(Dataset entries)

/-- Rules R202, R203: MA.STEP: the evicted sample leaves the sum as the new one enters, N exact zeros
in a row make the sum exactly 0, and the answer is the sum divided by N. Where a sample or a sum
since the last INIT was not a number (93_implementation_defined.md U3, U5), or a sample was outside
`[-1, 1]` and an operation was rounded (U3, rules R103, R406), the operation completes and its output is
any value, while WP and ZRUN follow the rules.
Which samples open the outputs is the model's reading (log entries 12 and 13). -/
def Obligations.MaStep : Prop :=
  ∀ (s : State) (inst : Inst) (x : B32) (c : MaCfg) (r : MaReg),
    s.ma[inst.toNat]? = some (.run c r) → nidOf 4 inst ∉ s.used →
    r.ring.length = c.n → r.wp < c.n →
    let M := s.num
    let v := M.ofB32 x
    let evicted := r.ring.getD r.wp M.zero
    let zrun := if M.eq v M.zero then min (r.zrun + 1) c.n else 0
    let sum := if M.eq v M.zero ∧ c.n ≤ zrun then M.zero else M.add r.sum (M.sub v evicted)
    let n := M.lit c.n 1
    let rounded :=
      (!(M.eq v M.zero && decide (c.n ≤ zrun)) &&
        (M.rounds (.sub v evicted) || M.rounds (.add r.sum (M.sub v evicted)))) ||
      M.rounds (.lit c.n 1) || M.rounds (.div sum n)
    let numbers := M.fin v && M.fin sum
    let u : Ma := .run c
      { ring := r.ring.set r.wp v, wp := (r.wp + 1) % c.n, sum := sum, zrun := zrun,
        standing := r.standing.after (realContract M v) rounded numbers }
    let free := opened r.standing numbers (M.inRange v) rounded
    (¬ free →
      leads (.maStep inst x) s
        (done { s with ma := s.ma.set inst.toNat u } (.sample (some (.real (M.div sum n)))))) ∧
    (free →
      ∃ y k, leads (.maStep inst x) s
        (done { s with ma := s.ma.set inst.toNat u, freeIx := k } (.sample (some (.real y)))))

/-! ### BS -/

/-- Rule R210: the checks in the order written, and the registers. -/
def Obligations.BsConfig : Prop :=
  ∀ (s : State) (inst : Inst) (c : I32) (cand : List B32) (req cap : I32),
    inst.toNat < s.bs.length →
    let M := s.num
    let op := Instr.bsConfig inst c cand req cap
    let low := ∃ x ∈ cand, M.le (M.ofB32 x) M.zero = true
    (c.toInt < 1 → leads op s (rejected s (.config .emptyCandidates))) ∧
    (1 ≤ c.toInt → low → leads op s (rejected s (.config .badArgument))) ∧
    (1 ≤ c.toInt → ¬ low → req.toInt < 1 → leads op s (rejected s (.config .badArgument))) ∧
    (1 ≤ c.toInt → ¬ low → 1 ≤ req.toInt → cap.toInt < 1 →
      leads op s (rejected s (.config .badBufferWidth))) ∧
    (1 ≤ c.toInt → ¬ low → 1 ≤ req.toInt → 1 ≤ cap.toInt →
      leads op s (done { s with bs := s.bs.set inst.toNat (.conf
        ⟨c.toInt.toNat, cand.map M.ofB32, req.toInt.toNat, cap.toInt.toNat⟩) } .none))

/-- Rules R211, R212, R219: BS.INIT in CONF and in RUN, and BS.WAIT_FOR_SYNC, also on an owned
instance. Both clear the run-length state and the bit buffer; with one candidate BS is locked to it,
otherwise it searches.
The field `last` is the model's (log entry 29). -/
def Obligations.BsInitAndWait : Prop :=
  ∀ (s : State) (inst : Inst) (rate : B32) (u : Bs) (c : BsCfg) (r : BsReg),
    s.bs[inst.toNat]? = some u →
    let M := s.num
    let x := M.ofB32 rate
    let cleared (rate : RealVal) (spbc : List RealVal) : BsReg :=
      { rate := rate, spbc := spbc,
        spb := if c.c = 1 then spbc.getD 0 M.zero else M.zero,
        lidx := if c.c = 1 then .holds 0 else .unwritten,
        lvalid := false, level := .unwritten, run := 0, mvalid := false, midx := .unwritten,
        mcnt := 0, bitbuf := [], head := 0, count := 0, last := [] }
    ((u = .conf c ∨ u = .run c r) → nidOf 5 inst ∉ s.used → M.pos x = true →
      leads (.bsInit inst rate) s
        (done { s with bs := s.bs.set inst.toNat (.run c
          (cleared x (c.cand.map fun b => M.div x b))) } (.rate x))) ∧
    ((u = .conf c ∨ u = .run c r) → nidOf 5 inst ∉ s.used → M.pos x = false →
      leads (.bsInit inst rate) s (rejected s (.config .badArgument))) ∧
    (u = .run c r → leads (.bsWaitForSync inst) s
      (done { s with bs := s.bs.set inst.toNat (.run c (cleared r.rate r.spbc)) } .none))

/-- Rules R72, R213, R214, R217, R218: BS.STEP where no run ends, or one ends while BS is locked. The
bits of the run join the queue as far as it has room, each bit that has none is a BS_OVERFLOW, a run
of more than 512 bits is a NOISE; then the oldest bit leaves. The premise is the part of the
invariant `StepKeepsWellFormed` about this instance. `IND` after the tick, whatever the tick does, is
ERROR where it raised NOISE or BS_OVERFLOW, and else says whether BS is locked (rule R346).
The field `last` is the model's (log entry 29). -/
def Obligations.BsStep : Prop :=
  ∀ (s : State) (inst : Inst) (lv : Bool) (c : BsCfg) (r : BsReg),
    s.bs[inst.toNat]? = some (.run c r) → nidOf 5 inst ∉ s.used → r.wf c = true →
    let M := s.num
    let any := bsTick M c r lv
    (indBs M (.run c any.1) =
      if any.2.1.any bsError then .error
      else if M.eq any.1.spb M.zero then .syncing else .receiving) ∧
    let ended : Option Bool :=
      match r.lvalid, r.level with
      | true, .holds old => if lv = old then none else some old
      | _, _ => none
    ((ended = none ∨ M.eq r.spb M.zero = false) →
    let run := if r.lvalid = true ∧ ended = none then min (r.run + 1) (2 ^ 32 - 1) else 1
    let nb := M.round (M.div (M.ofNat r.run) r.spb)
    let room := c.cap - (queue c r).length
    let pushed := if nb ≤ 512 then ended.toList.flatMap (List.replicate nb) else []
    let evs : List Event :=
      if ended = none then []
      else if nb ≤ 512 then List.replicate (nb - room) .bsOverflow
      else [.noise r.run]
    let bits := queue c r ++ pushed.take room
    ∃ r', queue c r' = bits.tail ∧ r'.wf c = true ∧
      r' = { r with
        level := .holds lv, lvalid := true, run := run, last := evs,
        bitbuf := r'.bitbuf, head := if bits = [] then r.head else (r.head + 1) % c.cap,
        count := r'.count } ∧
      leads (.bsStep inst lv) s
        { s with
          bs := s.bs.set inst.toNat (.run c r')
          out := ⟨.ok, .sample (bits.head?.map .bool), evs.map fun e => ⟨inst, e⟩,
            bits.head?.toList.map fun b => ⟨inst, b⟩⟩ })

/-- Rules R215, R216: a run that ends while BS is unlocked, with no bit in the buffer. The least
candidate within 20 percent matches; `REQ` matches of one candidate in a row lock BS to it and raise
SYNC; a run that matches none starts the count again. No bit is buffered.
The absolute value in `near` is the model's choice, since `NUM` has none (log entry 8, with the strict
comparison of log entry 42). The field `last` is the model's (log entry 29). -/
def Obligations.BsSearch : Prop :=
  ∀ (s : State) (inst : Inst) (lv old : Bool) (c : BsCfg) (r : BsReg),
    s.bs[inst.toNat]? = some (.run c r) → nidOf 5 inst ∉ s.used →
    r.lvalid = true → r.level = .holds old → lv ≠ old → s.num.eq r.spb s.num.zero = true →
    r.count = 0 → r.spbc.length = c.c → c.cand.length = c.c →
    let M := s.num
    let spb (i : Nat) := r.spbc.getD i M.zero
    let near (i : Nat) := M.le (M.abs (M.sub (M.ofNat r.run) (spb i))) (M.mul (M.lit 2 10) (spb i))
    let r1 := { r with level := .holds lv, run := 1 }
    (∀ i, i < c.c → near i = true → (∀ j, j < i → near j = false) →
      let n := if r.mvalid = true ∧ r.midx = .holds i then min (r.mcnt + 1) (2 ^ 32 - 1) else 1
      (n < c.req → leads (.bsStep inst lv) s
        (done { s with bs := s.bs.set inst.toNat (.run c
          { r1 with mvalid := true, midx := .holds i, mcnt := n, last := [] }) } (.sample none))) ∧
      (c.req ≤ n →
        let e : Event := .sync (c.cand.getD i M.zero)
        leads (.bsStep inst lv) s
        { s with
          bs := s.bs.set inst.toNat (.run c
            { r1 with spb := spb i, lidx := .holds i, mvalid := false, midx := .holds i, mcnt := 0,
                      last := [e] })
          out := ⟨.ok, .sample none, [⟨inst, e⟩], []⟩ })) ∧
    ((∀ i, i < c.c → near i = false) → leads (.bsStep inst lv) s
      (done { s with bs := s.bs.set inst.toNat (.run c
        { r1 with mvalid := false, mcnt := 0, last := [] }) } (.sample none)))

/-! ### BCH -/

/-- Rules R230 to R233: BCH.CONFIG in either phase builds the tables when every check holds, and is a
BAD_CODE otherwise. `m` is the least M with `2^M >= N + 1`. -/
def Obligations.BchConfig : Prop :=
  ∀ (s : State) (inst : Inst) (g : Nat) (n k t : I32) (fp m : Nat), inst.toNat < s.bch.length →
    (∀ M : Nat, m ≤ M ↔ n.toInt + 1 ≤ 2 ^ M) →
    let fp' := if fp = 0 then defaults.getD m 0 else fp
    let exp := (List.range (2 ^ m - 1)).map (alphaPow m fp')
    let log := (List.range (2 ^ m - 1)).map fun v => exp.idxOf (v + 1)
    (validCode g n.toInt k.toInt t.toInt m fp' →
      leads (.bchConfig inst g n k t fp) s
        (done { s with bch := s.bch.set inst.toNat (.run
          ⟨g, n.toInt.toNat, k.toInt.toNat, t.toInt.toNat, fp', m, 2 ^ m - 1, exp, log⟩) } .none)) ∧
    (¬ validCode g n.toInt k.toInt t.toInt m fp' →
      leads (.bchConfig inst g n k t fp) s (rejected s (.config .badCode)))

/-- Rules R234 to R238: the results of the field operations of a configured instance, and their
BAD_OPERANDs. -/
def Obligations.GfResults : Prop :=
  ∀ (s : State) (inst : Inst) (c : BchCode) (a b e : Nat), s.bch[inst.toNat]? = some (.run c) →
    let exp (i : Nat) := c.exp.getD (i % c.q1) 0
    let log (v : Nat) := c.log.getD (v - 1) 0
    let bad := rejected s (.contract .badOperand)
    leads (.gfExp inst e) s (done s (.word (exp e))) ∧
    (a ≠ 0 → a < 2 ^ c.m →
      leads (.gfLog inst a) s (done s (.word (log a))) ∧
      leads (.gfInv inst a) s (done s (.word (exp (c.q1 - log a)))) ∧
      leads (.gfPow inst a e) s (done s (.word (if e = 0 then 1 else exp (log a * e))))) ∧
    (leads (.gfLog inst 0) s bad ∧ leads (.gfInv inst 0) s bad ∧
      leads (.gfPow inst 0 e) s (done s (.word (if e = 0 then 1 else 0)))) ∧
    (a < 2 ^ c.m → b < 2 ^ c.m →
      leads (.gfMul inst a b) s
        (done s (.word (if a = 0 ∨ b = 0 then 0 else exp (log a + log b))))) ∧
    (2 ^ c.m ≤ a →
      leads (.gfLog inst a) s bad ∧ leads (.gfInv inst a) s bad ∧ leads (.gfPow inst a e) s bad ∧
      leads (.gfMul inst a b) s bad ∧ leads (.gfMul inst b a) s bad)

__REQUIRED WORK__.
Work through the records above and count the lines that hold the string "ofNat". Please give only that figure.

__OUTPUT FOR THIS EXERCISE__.
2